Dataset records:
/-- Triggers of KIND 0 and 2 on the word (R278): KIND 0 fires at each change from empty to full, KIND 2 when its
condition first holds. -/
def Trigger.noteWrite (pa len : Nat) (wasFull : Nat → Bool) (setFull : Bool) (m : Mem) (t : Trigger) : Trigger :=
  if !t.bound || !overlaps pa len t.wpa 4 then t
  else if t.kind = 0 then (if setFull && !wasFull t.wpa then { t with fired := t.fired + 1 } else t)
  else if t.kind = 2 ∧ !t.spent ∧ t.counterHolds m then t.fireOnce
  else t

/-- What a well sees of a write (R348, R349, R356): a 32-bit store to PUBW, the last byte of CAND, RDPOS. -/
def Well.noteWrite (pa len : Nat) (m : Mem) (w : Well) : Well :=
  if w.state == .closed then w
  else
    let w := if w.ingp == 0 && pa == w.port + 0x08 && len == 4 then
      { w with pubs := w.pubs ++ [BitVec.ofNat 32 (natOf (m.reads (w.port + 0x08) 4))] } else w
    let w := if overlaps pa len (w.port + 0x5F) 1 && bits (m.read (w.port + 0x5F)).toNat 7 1 == 1 then
      { w with candIn := w.candIn ++ [m.reads (w.port + 0x40) 32] } else w
    if overlaps pa len (w.draw + 0x08) 8 then
      { w with rdIn := w.rdIn ++ [BitVec.ofNat 64 (natOf (m.reads (w.draw + 0x08) 8))] } else w

/-- The words a range of bytes touches. -/
def wordsOf (pa len : Nat) : List Nat :=
  (List.range ((pa % 4 + len + 3) / 4)).map fun i => pa / 4 * 4 + 4 * i

/-- The frames a range of bytes touches. -/
def framesOf (pa len : Nat) : List Nat :=
  (List.range ((pa % 2 ^ 16 + len + 2 ^ 16 - 1) / 2 ^ 16)).map fun i => pa / 2 ^ 16 + i

/-- Bytes performed in the local near or far tier: memory, presence bits where the write sets them, the write
sequence of R312, and everything that watches the bytes.  `full` is what the write does to presence bits. -/
def memStore (s : State) (pa : Nat) (data : List Byte) (full : Option Bool) : State :=
  if data.isEmpty then s
  else
    let pa := localPa pa
    let mem := s.mem.writes pa data
    let ws := wordsOf pa data.length
    let fl := match full with
      | none => s.full
      | some true => ws.foldl fullSet s.full
      | some false => ws.foldl fullClear s.full
    let seq := s.writeSeq + 1
    { s with
      mem := mem
      full := fl
      writeSeq := seq
      dirty := (framesOf pa data.length).foldl (fun d f => kput d f seq) s.dirty
      cores := s.cores.map fun e => (e.1, e.2.noteWrite pa data.length)
      triggers := s.triggers.map fun e =>
        (e.1, e.2.noteWrite pa data.length (fullAt s.full) (full == some true) mem)
      wells := s.wells.map fun e => (e.1, e.2.noteWrite pa data.length mem) }

/-- The effect of an LDC on its word: emptied, and seen by monitors (R222). -/
def memEmpty (s : State) (pa : Nat) : State :=
  let pa := localPa pa
  { s with full := fullClear s.full pa, cores := s.cores.map fun e => (e.1, e.2.noteWrite pa 4) }

/-! ### Spans of an access -/

/-- The bytes of an access split at page bounds: physical address and bytes, in ascending order. -/
def spansOf (ps : List Page) : Nat → Nat → List Byte → List (Nat × List Byte)
  | 0, _, _ => []
  | fuel + 1, va, bs =>
    if bs.isEmpty then []
    else match ps.find? (·.covers va) with
      | none => []
      | some p =>
        let here := p.va + 2 ^ p.log2 - va
        (p.paOf va, bs.take here) :: spansOf ps fuel (va + here) (bs.drop here)

/-- The physical spans of a read: address and length. -/
def readSpans (ps : List Page) : Nat → Nat → Nat → List (Nat × Nat)
  | 0, _, _ => []
  | fuel + 1, va, len =>
    if len = 0 then []
    else match ps.find? (·.covers va) with
      | none => []
      | some p =>
        let here := p.va + 2 ^ p.log2 - va
        (p.paOf va, min len here) :: readSpans ps fuel (va + here) (len - here)

/-- Bytes of local memory behind an access. -/
def readPages (s : State) (ps : List Page) (va len : Nat) : List Byte :=
  (readSpans ps (ps.length + 1) va len).flatMap fun p => s.mem.reads (localPa p.1) p.2

/-- Bytes written to local memory behind an access; on an FE page each word is set full where `setFull` asks. -/
def writePages (s : State) (ps : List Page) (va : Nat) (data : List Byte) (setFull : Bool) : State :=
  (spansOf ps (ps.length + 1) va data).foldl
    (fun s p => memStore s p.1 p.2 (if setFull && ps.any (·.fe) then some true else none)) s

/-! ### Aborts: the exceptions of the machine (R54, R55, R258) -/

/-- An element rule aborts (R54): nothing of it happens; EFAULT records it, the element is faulted, and the region
controller will void and service the fault (R177). -/
def abortElem (s : State) (t e plane slot op code va : Nat) (wr : Bool) : State :=
  s.modElem t e fun y => { y with
    efault := ⟨true, BitVec.ofNat 2 plane, BitVec.ofNat 4 slot, BitVec.ofNat 8 op, BitVec.ofNat 8 code⟩
    faulted := true
    voidDue := true
    fva := va
    fwr := wr }

/-- A write of ones to EFAULT (R54, R243): a 1 to V clears it and ends the faulted state, and is ignored while the
void is still due.  The other fields are read-only, as R54's table has them (log entry 96). -/
def clearEFault (mask : W32) (y : Elem) : Elem :=
  let keepV := y.efault.v && (y.voidDue || bits mask.toNat 31 1 == 0)
  { y with efault := { y.efault with v := keepV }, faulted := y.faulted && keepV }

/-- EFAULT as a word (R54). -/
def EFault.word (f : EFault) : Nat :=
  (if f.v then 2 ^ 31 else 0) + f.plane.toNat * 2 ^ 20 + f.slot.toNat * 2 ^ 16 + f.op.toNat * 2 ^ 8 + f.code.toNat

/-- FLTREC after a fault (R258): the first fault is recorded whole; while V is set only MORE counts. -/
def recordFault (c : Core) (rule instr op code : Nat) (va : Option Nat) : Core :=
  let c := match va with
    | some a => { c with fltva := BitVec.ofNat 64 a }
    | none => c
  if bits c.fltrec.toNat 63 1 = 1 then
    let more := bits c.fltrec.toNat 16 16
    if more = 0xFFFF then c else { c with fltrec := c.fltrec + 0x10000 }
  else
    let rec_ := 2 ^ 63 + rule % 64 * 2 ^ 40 + instr % 32 * 2 ^ 32 + op % 256 * 2 ^ 8 + code % 256
    { c with fltrec := BitVec.ofNat 64 rec_ }

def setLane (c : Core) (k : Nat) (l : Lane) : Core := { c with lanes := c.lanes.set k l }

/-- A pump rule aborts (R55): its shadow writes and held acts are discarded, and a fault is recorded (R258). -/
def abortLane (s : State) (core k : Nat) (fault : Option (Nat × Option Nat)) (op : Nat) : State :=
  let c := s.core core
  let l := c.lanes.getD k { rule := 0, run := .aborted }
  let c := match fault with
    | none => c
    | some (code, va) => recordFault c l.rule l.pc op code va
  s.setCore core (setLane c k { l with g := [], p := [], acts := [], run := .aborted })

end Sys2Proof.Machine
end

What is being asked: The first line of the entries above and every line after it, up to and including the line with "(List.range ((pa % 4", should be set down exactly.

Answer space:
/-- Triggers of KIND 0 and 2 on the word (R278): KIND 0 fires at each change from empty to full, KIND 2 when its
condition first holds. -/
def Trigger.noteWrite (pa len : Nat) (wasFull : Nat → Bool) (setFull : Bool) (m : Mem) (t : Trigger) : Trigger :=
  if !t.bound || !overlaps pa len t.wpa 4 then t
  else if t.kind = 0 then (if setFull && !wasFull t.wpa then { t with fired := t.fired + 1 } else t)
  else if t.kind = 2 ∧ !t.spent ∧ t.counterHolds m then t.fireOnce
  else t

/-- What a well sees of a write (R348, R349, R356): a 32-bit store to PUBW, the last byte of CAND, RDPOS. -/
def Well.noteWrite (pa len : Nat) (m : Mem) (w : Well) : Well :=
  if w.state == .closed then w
  else
    let w := if w.ingp == 0 && pa == w.port + 0x08 && len == 4 then
      { w with pubs := w.pubs ++ [BitVec.ofNat 32 (natOf (m.reads (w.port + 0x08) 4))] } else w
    let w := if overlaps pa len (w.port + 0x5F) 1 && bits (m.read (w.port + 0x5F)).toNat 7 1 == 1 then
      { w with candIn := w.candIn ++ [m.reads (w.port + 0x40) 32] } else w
    if overlaps pa len (w.draw + 0x08) 8 then
      { w with rdIn := w.rdIn ++ [BitVec.ofNat 64 (natOf (m.reads (w.draw + 0x08) 8))] } else w

/-- The words a range of bytes touches. -/
def wordsOf (pa len : Nat) : List Nat :=
  (List.range ((pa % 4 + len + 3) / 4)).map fun i => pa / 4 * 4 + 4 * i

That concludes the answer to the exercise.